What is fascinating about the latter is that there is no flashpoint, no moment where the viewer can say, “Ah, so that’s why he did it.” Yes, he’s uncomfortable with the excesses of National Socialism, personalised by the Nazi takeover of his Swabian home town, and he was horrified by the German bombing of the Basque town of Guernica during the Spanish Civil War. But there’s no smoking gun moment. We are left to wonder, which I like. This effect is enhanced by Friedel’s nuanced performance: his nervy but brave Elser is full of surprises.
I don’t want to reveal any more of the plot because there will be viewers such as myself who don’t know how it turns out. I was surprised by what happens to Elser. Part of the problem for the Nazis was his insistence that he acted alone, which did not fit the narrative demanded (from afar) by Joseph Goebbels. It had to be a wide-ranging conspiracy involving communists, Jews and other undesirables, or a British plot. I found myself contrasting this with the JFK assassination, where the world sees a conspiracy and the powers that be insist on a single gun theory.

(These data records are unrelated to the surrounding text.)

-- ==== Sys2Proof/Machine/LaneOps.lean ====
section
/-! DEFINITION. Shared operations of the lanes: DENY_ALL, trackers, flash checks, mismatches and their actions, mirror
extents, spare takeover, and the wipes of a lane (R76 to R83, R105, R106, R110 to R139, R506, R601). -/
namespace Sys2Proof.Machine
open Sys2Proof

/-! ### DENY_ALL (R105, R106) -/

/-- The lane is in DENY_ALL: some cause is in force. -/
def Lane.denyAll (l : Lane) : Bool := l.denyReset || l.denyNoPolicy || l.denyOwner || l.denyEngine || l.denySafe

/-- Every cause in force admits MAILBOX and READ_ID. -/
def Lane.servesMailbox (l : Lane) : Bool := !l.denyEngine && !l.denySafe

/-- Every cause in force admits READ_SFDP, and the image exists (R59, R105). -/
def Lane.servesSfdp (l : Lane) (cs : Fin 2) : Bool := l.hasImage cs && !l.denyNoPolicy && l.servesMailbox

/-! ### Counters -/

/-- A 48-bit counter that stays at its maximum (R97, R98, R150). -/
def inc48 (v : Nat) (k : Nat := 1) : Nat := satAdd 48 v k

def Lane.count (l : Lane) (f : LaneCounts → LaneCounts) : Lane := { l with counts := f l.counts }

/-! ### Trackers (R120, R121, R146) -/

/-- The tracker that follows a leaf (R121). -/
def Lane.trackerOf (l : Lane) (r : LeafRef) : Option (Fin 64) :=
  (fins 64).find? fun t =>
    l.trackers[t].st != .free && l.trackers[t].region == r.region && l.trackers[t].leaf == r.leaf

def Lane.modTracker (l : Lane) (t : Fin 64) (f : Tracker → Tracker) : Lane := { l with trackers := vmod l.trackers t f }

/-- The leaf that a tracker follows. -/
def Tracker.ref (t : Tracker) : LeafRef := ⟨t.region, t.leaf⟩

/-- The CAPTURING trackers that end with the list of leaves that pass to flash checks. -/
def Lane.capturing (l : Lane) : List (Fin 64) := (fins 64).filter fun t => l.trackers[t].st == .capturing

/-- A drain: each CAPTURING tracker goes to FILLING (R146). -/
def drainTrackers (l : Lane) : Lane :=
  { l with trackers := vmap l.trackers fun t => if t.st = .capturing then { t with st := .filling, filled := true } else t }

/-- The lane shadow-hashes what it delivers (R80, R362). -/
def Lane.hashing (l : Lane) : Bool :=
  l.riffle.isSome && (match l.takeover with
    | none => true
    | some t => t.hashing)

/-- The first QUEUED tracker in completion order (R124). -/
def Lane.firstQueued (l : Lane) : Option (Fin 64) :=
  ((fins 64).filter fun t => l.trackers[t].st == .queued).foldl (fun b t => match b with
    | none => some t
    | some x => if l.trackers[t].order < l.trackers[x].order then some t else some x) none

/-- The tracker whose leaf the bound engine hashes (R120). -/
def Lane.nextHash (l : Lane) : Option (Fin 64) := (fins 64).find? fun t => l.trackers[t].st == .hashing

/-- The bound engine, where it is free, takes the next complete leaf (R120, R124). -/
def startHash (l : Lane) : Lane :=
  if !l.hashing || l.nextHash.isSome then l
  else match l.firstQueued with
    | none => l
    | some t => l.modTracker t fun x => { x with st := .hashing }

/-- Every tracker is FREE. -/
def Lane.trackersFree (l : Lane) : Bool := (fins 64).all fun t => l.trackers[t].st == .free

/-- Queues a flash check; a leaf that finds the queue full is left to scrubbing (R129). -/
def queueCheck (r : LeafRef) (l : Lane) : Lane :=
  if l.flashChecks.contains r then l
  else if l.flashChecks.length < 256 then { l with flashChecks := l.flashChecks ++ [r] }
  else l.count fun c => { c with uncapturedDrops := inc48 c.uncapturedDrops }

/-! ### Mismatches (R130 to R134) -/

/-- ACTION as R84 codes it. -/
def actionCode : MisAction → Nat
  | .log => 0
  | .hold => 1
  | .redirect => 2
  | .holdRedirect => 3

/-- A LEAF_MISMATCH entry (R130, R131, R477). -/
def logMismatch (n : Fin 8) (cause : Nat) (r : LeafRef) (a : MisAction) (foundBy : Nat) (res : Option Sel) (s : State) : State :=
  logNow 0x0021 (originLane n)
    ([BitVec.ofNat 8 n.val, BitVec.ofNat 8 cause, BitVec.ofNat 8 r.region, BitVec.ofNat 8 (actionCode a)]
      ++ leBytes 4 r.leaf ++ [BitVec.ofNat 8 foundBy, match res with
        | none => 0xFF
        | some .a => 0
        | some .b => 1]) s

/-- Under LOG, a leaf's later mismatches are logged at most once per 65,536 slow ticks (R132). -/
def logDue (s : State) (n : Fin 8) (r : LeafRef) (a : MisAction) : Bool :=
  a != .log || (match (s.lane n).leafLog.find? fun x => x.1 == r with
    | none => true
    | some x => decide (x.2 + 65536 ≤ s.tick))

/-- The entry of a mismatch, where it is due (R125, R132). -/
def logLeaf (n : Fin 8) (cause : Nat) (r : LeafRef) (foundBy : Nat) (res : Option Sel) (s : State) : State :=
  let a := (s.lane n).leafAction r
  if logDue s n r a then
    (logMismatch n cause r a foundBy res s).modLane n fun l =>
      { l with leafLog := (r, s.tick) :: drop? l.leafLog fun y => y.1 == r }
  else s

/-- A host is held for a mismatch; one that is held for a mismatch already takes no further hold, and waits for this leaf
too (R132, R134). -/
def holdForLeaf (n : Fin 8) (r : LeafRef) (s : State) (h : Fin 16) : State :=
  let noted := s.modHost h fun x => { x with causes := if x.causes.contains (n, r) then x.causes else x.causes ++ [(n, r)] }
  if (s.host h).hold.mismatch then noted else holdHost (fun w => { w with mismatch := true }) h noted

/-- The rule's action on a mismatch (R132, R139). -/
def takeAction (n : Fin 8) (r : LeafRef) (s : State) : State :=
  let a := (s.lane n).leafAction r
  let s1 := if holds a then (s.laneHosts n).foldl (holdForLeaf n r) s else s
  if (s.lane n).leafNeeds r then requestClaim n r.region s1 else s1

/-- A mismatch of the guarded flash at its detection (R125, R130, R132): counted, marked, logged, queued for its
confirmation reads, which give the entry its cause, and acted on unless the leaf has a valid mirror copy. Every mismatch
is classified by itself. -/
def flashMismatch (n : Fin 8) (r : LeafRef) (foundBy : Nat) (fault : Bool) (firstRead : Option Bytes) (s : State) : State :=
  let mv := ((s.lane n).leafState r).mirrorValid
  let due := logDue s n r ((s.lane n).leafAction r)
  let s1 := s.modLane n fun l =>
    let l1 := l.count fun c => { c with mismatches := inc48 c.mismatches }
    let l2 := l1.modLeaf r fun st =>
      { st with flash := match st.flash with
        | .good => if fault then .error else .bad
        | .unverified => if fault then .error else .bad
        | f => f }
    let fresh := (l.leafState r).flash == .good || (l.leafState r).flash == .unverified
    { l2 with confirms := l2.confirms ++ [⟨r, foundBy, fault, firstRead, l.leafAction r, fresh, due⟩] }
  let s2 := logLeaf n 0 r foundBy none s1
  if mv then s2 else takeAction n r s2

/-- A mismatch of bytes that a Reservoir served (R131). -/
def reservoirMismatch (n : Fin 8) (r : LeafRef) (x : Sel) (foundBy : Nat) (s : State) : State :=
  let s1 := s.modLane n fun l => l.count fun c => { c with mismatches := inc48 c.mismatches }
  let s2 := s1.modRes x fun q =>
    if q.defects.contains (n, r) then q
    else if q.defects.length < 256 then { q with defects := q.defects ++ [(n, r)] }
    else { q with withdrawn := if q.withdrawn.contains (n, r.region) then q.withdrawn else q.withdrawn ++ [(n, r.region)] }
  takeAction n r (logLeaf n 5 r foundBy (some x) s2)

/-- A verification of the guarded flash matched (R111). -/
def leafMatched (r : LeafRef) (l : Lane) : Lane :=
  l.modLeaf r fun st => { st with flash := if st.flash = .unverified then .good else st.flash }

/-- A leaf loses its mirror copy: it is filled again, and its action takes effect where its flash is BAD or ERROR
(R111, R132, R137, R139). -/
def loseMirror (n : Fin 8) (r : LeafRef) (s : State) : State :=
  if !((s.lane n).leafState r).mirrorValid then s
  else
    let s1 := s.modLane n fun l =>
      let l1 := l.modLeaf r fun st => { st with mirrorValid := false }
      { l1 with fills := if l1.fills.contains r then l1.fills else l1.fills ++ [r] }
    let bad := ((s.lane n).leafState r).flash == .bad || ((s.lane n).leafState r).flash == .error
    if bad then takeAction n r s1 else requestClaim n r.region s1

/-! ### Claims (R139, R273) -/

/-- The lane's claim ends; a lane that wants one may take the port (R139, R273). -/
def endClaim (x : Sel) (s : State) : State :=
  let s0 := match (s.res x).claim with
    | none => s
    | some c => s.modLane c.lane fun l => { l with claimWanted := false }
  let s1 := s0.modRes x fun r => { r with claim := none }
  let wants := (fins 8).filter fun n => (s1.claimOf n).isNone && !((s1.lane n).needy).isEmpty
  let s2 := wants.foldl (fun s n => requestClaims n s) s1
  s2.modRes x fun r => { r with suspended := r.suspended && r.claim.isSome }

/-! ### Mirror extents (R601) -/

/-- Bytes of a mirror bank. -/
def bankBytes : Nat := 4194304

/-- An extent overlaps an allocated one of its bank. -/
def extentFree (m : List MirrorLeaf) (bank off size : Nat) : Bool :=
  m.all fun e => e.bank != bank || decide (off + size ≤ e.offset) || decide (e.offset + e.size ≤ off)

/-- The lowest free aligned offset of a bank for an extent of a size. -/
def bankFit (m : List MirrorLeaf) (size bank : Nat) : Option Nat :=
  let cands := 0 :: (m.filter fun e => e.bank == bank).map fun e => (e.offset + e.size + size - 1) / size * size
  let ok := cands.filter fun o => decide (o + size ≤ bankBytes) && extentFree m bank o size
  match ok with
  | [] => none
  | o :: os => some (os.foldl min o)

/-- First fit from the lowest bank (R601). -/
def mirrorFit (m : List MirrorLeaf) (size : Nat) : Option (Nat × Nat) :=
  ((List.range 12).filterMap fun b => (bankFit m size b).map fun o => (b, o)).head?

/-- The extent of a leaf. -/
def State.mirrorOf (s : State) (n : Fin 8) (r : LeafRef) : Option MirrorLeaf :=
  s.mirror.find? fun e => e.lane == n && e.leaf == r

/-- Allocates the extent of a leaf that has none. -/
def allocMirror (n : Fin 8) (m : HostManifest) (s : State) (r : LeafRef) : State :=
  match s.mirrorOf n r with
  | some _ => s
  | none =>
    let size := leafSize m r.region
    match mirrorFit s.mirror size with
    | none => s
    | some (b, o) => { s with mirror := s.mirror ++ [⟨n, r, b, o, size, []⟩] }

/-- Stores the bytes of a filled leaf. -/
def storeMirror (n : Fin 8) (r : LeafRef) (b : Bytes) (s : State) : State :=
  { s with mirror := s.mirror.map fun e => if e.lane = n ∧ e.leaf = r then { e with bytes := b } else e }

/-- The leaves of a manifest that a rule set mirrors. -/
def mirroredLeaves (rules : List RuleEntry) (m : HostManifest) : List LeafRef :=
  (allLeaves m).filter fun r => (leafUnitList m r).any fun u => accessOf rules u == .mirrored

/-- Frees the extents of a lane's leaves that are not in a list (R601). -/
def freeMirrors (n : Fin 8) (keep : List LeafRef) (s : State) : State :=
  { s with mirror := s.mirror.filter fun e => e.lane != n || keep.contains e.leaf }

/-! ### Spare takeover (R76 to R83) -/

/-- A spare is free (R77): in service and serving no lane, nor about to. -/
def State.spareFree (s : State) (k : Fin 10) : Bool :=
  decide (8 ≤ k.val) && s.engines[k] && (fins 8).all fun n =>
    (s.lane n).engine != k && (match (s.lane n).takeover with
      | none => true
      | some t => t.spare != k)

/-- Shadow hashing stops: leaves partly captured go to flash checks, with no fill, and a leaf that was being hashed waits
to be hashed again (R80, R120). -/
def dropCaptures (l : Lane) : Lane :=
  let ts := l.capturing
  let l1 := ts.foldl (fun l t => queueCheck (l.trackers[t]).ref l) l
  let l2 := ts.foldl (fun l t => l.modTracker t fun _ => Tracker.free) l1
  { l2 with trackers := vmap l2.trackers fun t => if t.st = .hashing then { t with st := .queued } else t }

/-- A TAKEOVER entry (R477). -/
def logTakeover (n : Fin 8) (spare : Option (Fin 10)) (riffle : Option (Fin 32)) (s : State) : State :=
  let num := fun (x : Option Nat) => (match x with
    | none => (0xFF : Byte)
    | some k => BitVec.ofNat 8 k)
  logNow 0x0025 (originLane n) [BitVec.ofNat 8 n.val, num (spare.map (·.val)), num (riffle.map (·.val))] s

/-- A lane-engine fault of the engine that serves lane n (R76 to R83), at the end of the transaction it hit: the lowest
free spare takes over; with none the lane enters DENY_ALL. -/
def startTakeover (n : Fin 8) (s : State) : State :=
  let old := (s.lane n).engine
  let s1 := { s with
    engines := vmod s.engines old fun _ => false
    replacedEngines := vmod s.replacedEngines old fun _ => true }
  match (fins 10).find? fun k => s1.spareFree k with
  | none =>
    logTakeover n none (s1.lane n).riffle
      (s1.modLane n fun l => { dropCaptures l with denyEngine := true })
  | some k =>
    s1.modLane n fun l =>
      { dropCaptures l with
        engine := k
        riffle := none
        pv := { l.pv with tookOver := l.pv.active }
        takeover := some { spare := k, replaced := old, hashing := false } }

/-- A fault of lane engine k (R76, R82): of the lane it serves, or of an idle spare, which leaves service. -/
def engineFault (k : Fin 10) (s : State) : State :=
  match (fins 8).find? fun n => (s.lane n).engine == k with
  | some n => startTakeover n s
  | none => { s with engines := vmod s.engines k fun _ => false }

/-- A lane loses its bound Riffle: shadow hashing stops until a pooled Riffle is claimed (R362). -/
def boundRiffleLost (n : Fin 8) (s : State) : State :=
  (claimRiffle n (s.modLane n dropCaptures)).modLane n startHash

/-! ### Wipes of lanes (R493, R506, R508) -/

/-- The lane's state after POR or a CHIP reset, with what lies outside Virund and what NVM keeps (R105, R508). -/
def bootLane (n : Fin 8) (l : Lane) : Lane :=
  let r := Lane.reset n
  { r with
    denyOwner := l.denyOwner
    powerOn := l.powerOn
    flash := l.flash
    chipAbsent := l.chipAbsent
    mode := Vector.ofFn fun k => (l.powerOn[k]).1
    addr4 := Vector.ofFn fun k => (l.powerOn[k]).2 }

/-- Step 1 of R506 on the lane itself, with a new epoch (R523). LOOKUP_DISAGREE_COUNT is kept (R508). -/
def wipeLane (n : Fin 8) (l : Lane) : Lane :=
  let r := Lane.reset n
  { bootLane n l with
    cfg := l.cfg
    verify := l.verify
    counts := { r.counts with lookupDisagree := l.counts.lookupDisagree }
    denyNoPolicy := l.denyNoPolicy
    denyEngine := l.denyEngine
    denySafe := l.denySafe
    engine := l.engine
    riffle := l.riffle
    takeover := l.takeover
    manifest := none
    epoch := l.epoch + 1 }

/-- The claims of a lane end (R508). -/
def dropClaims (n : Fin 8) (s : State) : State :=
  match s.claimOf n with
  | none => s
  | some c => endClaim c.1 s

/-- Platform verification of a lane begins at step 1 of R198; after a wake from RETAIN it leaves the leaves with a valid
mirror copy as they are (R220). -/
def startVerificationKeeping (keep : Bool) (n : Fin 8) (s : State) : State :=
  s.modLane n fun l =>
    { l with
      outcome := none
      rstHigh := true
      pv := { PvState.none with active := true, startTick := s.tick, keepMirrored := keep }
      mode := Vector.ofFn fun k => (l.powerOn[k]).1
      addr4 := Vector.ofFn fun k => (l.powerOn[k]).2
      chips := vmap l.chips fun _ => FlashChip.idle }

/-- Platform verification of a lane begins at step 1 of R198. -/
def startVerification (n : Fin 8) (s : State) : State := startVerificationKeeping false n s

/-- The consequence of R282 for a landing, prestage or activation that a reset cuts off on a lane's window, with its
UPDATE entry. The manifest of a landing is stored only as it ends, so its entry has MANIFEST_ID zero (assumption 59). -/
def cutWindow (n w : Fin 8) (s : State) : State :=
  let e := s.win n w
  let target := BitVec.ofNat 8 (0x10 + 8 * n.val + w.val)
  let note := fun (phase id : Nat) (s : State) =>
    logNow 0x0040 0x01 ([target, BitVec.ofNat 8 phase] ++ leBytes 2 (resCode .aborted) ++ leBytes 8 id) s
  match e.phase with
  | .idle => s
  | .landing => note 1 0 (s.modWin n w fun x => { x with phase := .idle, inactive := .unknown })
  | .prestaging => note 2 (manifestIdOf (s.pendingManifest n)) (s.modWin n w fun x => { x with phase := .idle, inactive := .landed })
  | .flipped => s
  | .following => s

end Sys2Proof.Machine
end

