-- ==== Sys2Proof/Machine/HostOps.lean ====
section
/-! DEFINITION. Shared operations of host transactions: opcode classes, the checks before a decision, poison, hit
counters, captures, staging and the mailbox (R29 to R71, R86 to R100, R119 to R124, R596, R599). -/
namespace Sys2Proof.Machine
open Sys2Proof

/-- What a meaning answers. -/
abbrev Out := Host.Outcome State Fault Refusal

/-! ### Opcode classes (R30, R35, R596) -/

inductive OpClass where
  | read | sfdp | ident | status | writeEnable | program | erase | eraseChip | config | addrMode | reset | suspend
  | resume | power | security | mbWrite | mbRead | mbStatus | unknown
deriving DecidableEq, Repr

/-- The command phase is 1S. -/
def oneS : Proto → Bool
  | .d444 => false
  | .s888 => false
  | .d888 => false
  | _ => true

/-- The two-byte modes (R30). -/
def octal : Proto → Bool
  | .s888 => true
  | .d888 => true
  | _ => false

/-- The READ opcodes of R35. -/
def readOps : List Byte := [0x03, 0x13, 0x0B, 0x0C, 0x3B, 0x3C, 0xBB, 0xBC, 0x6B, 0x6C, 0xEB, 0xEC, 0xED, 0xEE]

/-- The PROGRAM opcodes of R35. -/
def programOps : List Byte := [0x02, 0x12, 0x32, 0x34, 0x38]

/-- The opcodes that the tables of a host chip select's primary flash add (R35, R600). -/
def Lane.added (l : Lane) (cs : Fin 2) : List (Byte × Bool × Option Proto) := addedOps (l.tables cs).sfdp

/-- The mode of a READ or PROGRAM opcode in a transaction of mode m (R596): with a 1S command phase that of the table,
of which a row of the flash's tables counts where its mode has that phase; otherwise the transaction's own. none where
R29 does not support it. -/
def opMode (l : Lane) (cs : Fin 2) (m : Proto) (op : Byte) : Option Proto :=
  if !oneS m then some m
  else if op ∈ ([0x03, 0x13, 0x0B, 0x0C, 0x02, 0x12] : List Byte) then some .s111
  else if op ∈ ([0x3B, 0x3C] : List Byte) then some .s112
  else if op ∈ ([0xBB, 0xBC] : List Byte) then some .s122
  else if op ∈ ([0x6B, 0x6C, 0x32, 0x34] : List Byte) then some .s114
  else if op ∈ ([0xEB, 0xEC, 0x38] : List Byte) then some .s144
  else if op ∈ ([0xED, 0xEE] : List Byte) then none
  else ((l.added cs).find? fun a => a.1 == op && a.2.2.any oneS).bind fun a => a.2.2

/-- The opcode's mode is set in MODE_MASK (R596). -/
def opAdmitted (l : Lane) (cs : Fin 2) (m : Proto) (op : Byte) : Bool :=
  match opMode l cs m op with
  | none => false
  | some p => modeSet l.cfg p

/-- The class of an opcode by the table of R35 alone. -/
def baseClass (op : Byte) : OpClass :=
  if op ∈ readOps then .read
  else if op = 0x5A then .sfdp
  else if op = 0x9F then .ident
  else if op ∈ ([0x05, 0x35, 0x15, 0x70] : List Byte) then .status
  else if op ∈ ([0x06, 0x04] : List Byte) then .writeEnable
  else if op ∈ programOps then .program
  else if op ∈ ([0x20, 0x21, 0x52, 0x5C, 0xD8, 0xDC] : List Byte) then .erase
  else if op ∈ ([0x60, 0xC7] : List Byte) then .eraseChip
  else if op ∈ ([0x01, 0x31, 0x11, 0x71, 0x72, 0x81] : List Byte) then .config
  else if op ∈ ([0xB7, 0xE9] : List Byte) then .addrMode
  else if op ∈ ([0x66, 0x99] : List Byte) then .reset
  else if op ∈ ([0x75, 0xB0] : List Byte) then .suspend
  else if op ∈ ([0x7A, 0x30] : List Byte) then .resume
  else if op ∈ ([0xB9, 0xAB] : List Byte) then .power
  else if op ∈ ([0x42, 0x44, 0x48] : List Byte) then .security
  else .unknown

/-- The class of a command as the lane decodes it (R30, R35, R596). -/
def opClass (l : Lane) (cs : Fin 2) (op op2 : Byte) : OpClass :=
  let m := l.mode[cs]
  if octal m && op2 != ~~~ op then .unknown
  else if l.cfg.mailbox && op == l.cfg.opWrite then .mbWrite
  else if l.cfg.mailbox && op == l.cfg.opRead then .mbRead
  else if l.cfg.mailbox && op == l.cfg.opStatus then .mbStatus
  else
    let c : OpClass := match baseClass op, (l.added cs).find? fun a => a.1 == op with
      | .unknown, some a => if a.2.1 then .program else .read
      | c, _ => c
    match c with
    | .read => if opAdmitted l cs m op then .read else .unknown
    | .program => if opAdmitted l cs m op then .program else .unknown
    | c => c

/-- The opcodes that carry a 4-byte address in every mode, those that the flash's tables add among them. -/
def fourByteOps : List Byte := [0x13, 0x0C, 0x3C, 0xBC, 0x6C, 0xEC, 0xEE, 0x12, 0x34, 0x21, 0x5C, 0xDC]

/-- The transaction carries a 4-byte address (R31, R32). -/
def addr4 (l : Lane) (t : Txn) : Bool :=
  octal l.mode[t.cs] || l.addr4[t.cs] || fourByteOps.contains t.op
    || (baseClass t.op == .unknown && (l.added t.cs).any fun a => a.1 == t.op)

/-- The host address that the lane samples: 24 bits in 3-byte addressing (R31, R32). -/
def hostAddr (l : Lane) (t : Txn) (addr : Word) : Nat := if addr4 l t then addr.toNat else addr.toNat % 2 ^ 24

/-- The host units that the transaction can reach: HOST_SIZE, and in 3-byte addressing the first 16 MiB (R32, R50;
assumption 55 for a read that runs on past them). -/
def reachUnits (l : Lane) (t : Txn) : Nat := if addr4 l t then hostSize l.cfg t.cs else min (hostSize l.cfg t.cs) 4096

/-- The byte address in the lane's address space (the merge before R49). -/
def laneAddr (l : Lane) (cs : Fin 2) (h : Nat) : Nat := if cs = 0 then h else l.cfg.host0 * unitBytes + h

/-! ### Poison (R47, R48) -/

def rRuleDeny : Nat := 0x01
def rOpcode : Nat := 0x02
def rBeyond : Nat := 0x03
def rDenyAll : Nat := 0x04
def rDisagree : Nat := 0x05
def rBreak : Nat := 0x06
def rVerify : Nat := 0x07
def rFlashError : Nat := 0x08
def rBusy : Nat := 0x09
def rSck : Nat := 0x0A
def rCsHigh : Nat := 0x0B
def rTable : Nat := 0x0C

/-- The byte of the poison block at a lane address (R47). -/
def poisonByte (n : Fin 8) (reason x : Nat) : Byte :=
  let k := x % 16
  if k = 2 then BitVec.ofNat 8 reason
  else if k = 3 then BitVec.ofNat 8 (0xA0 + n.val)
  else if 4 ≤ k ∧ k < 8 then BitVec.ofNat 8 (x / 16 * 16 / 256 ^ (k - 4))
  else if k % 2 = 0 then 0xC3 else 0x3C

/-- len bytes of poison from a lane address on. -/
def poison (n : Fin 8) (reason x len : Nat) : Bytes := (List.range len).map fun i => poisonByte n reason (x + i)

This film, scripted by the father-and-daughter team of Fred and Leonie-Claire Breinersdorfer, has its flaws. Making Elsa’s violent drunk of a husband Erich (Rudiger Klink) a stand-in for the Nazis is a bit obvious. A scene where Elser is injected with sodium pentathol could have been subtler. And the final scenes, which juxtapose the eventual fates of Elser and poor Nebe, are a bit forced.
But 13 Minutes is an important film, and a welcome return to form for its director. How many reminders can we have of the thinness of the veneer between civilisation and barbarity, or that the silence of good people is all that evil needs to flourish? Never too many.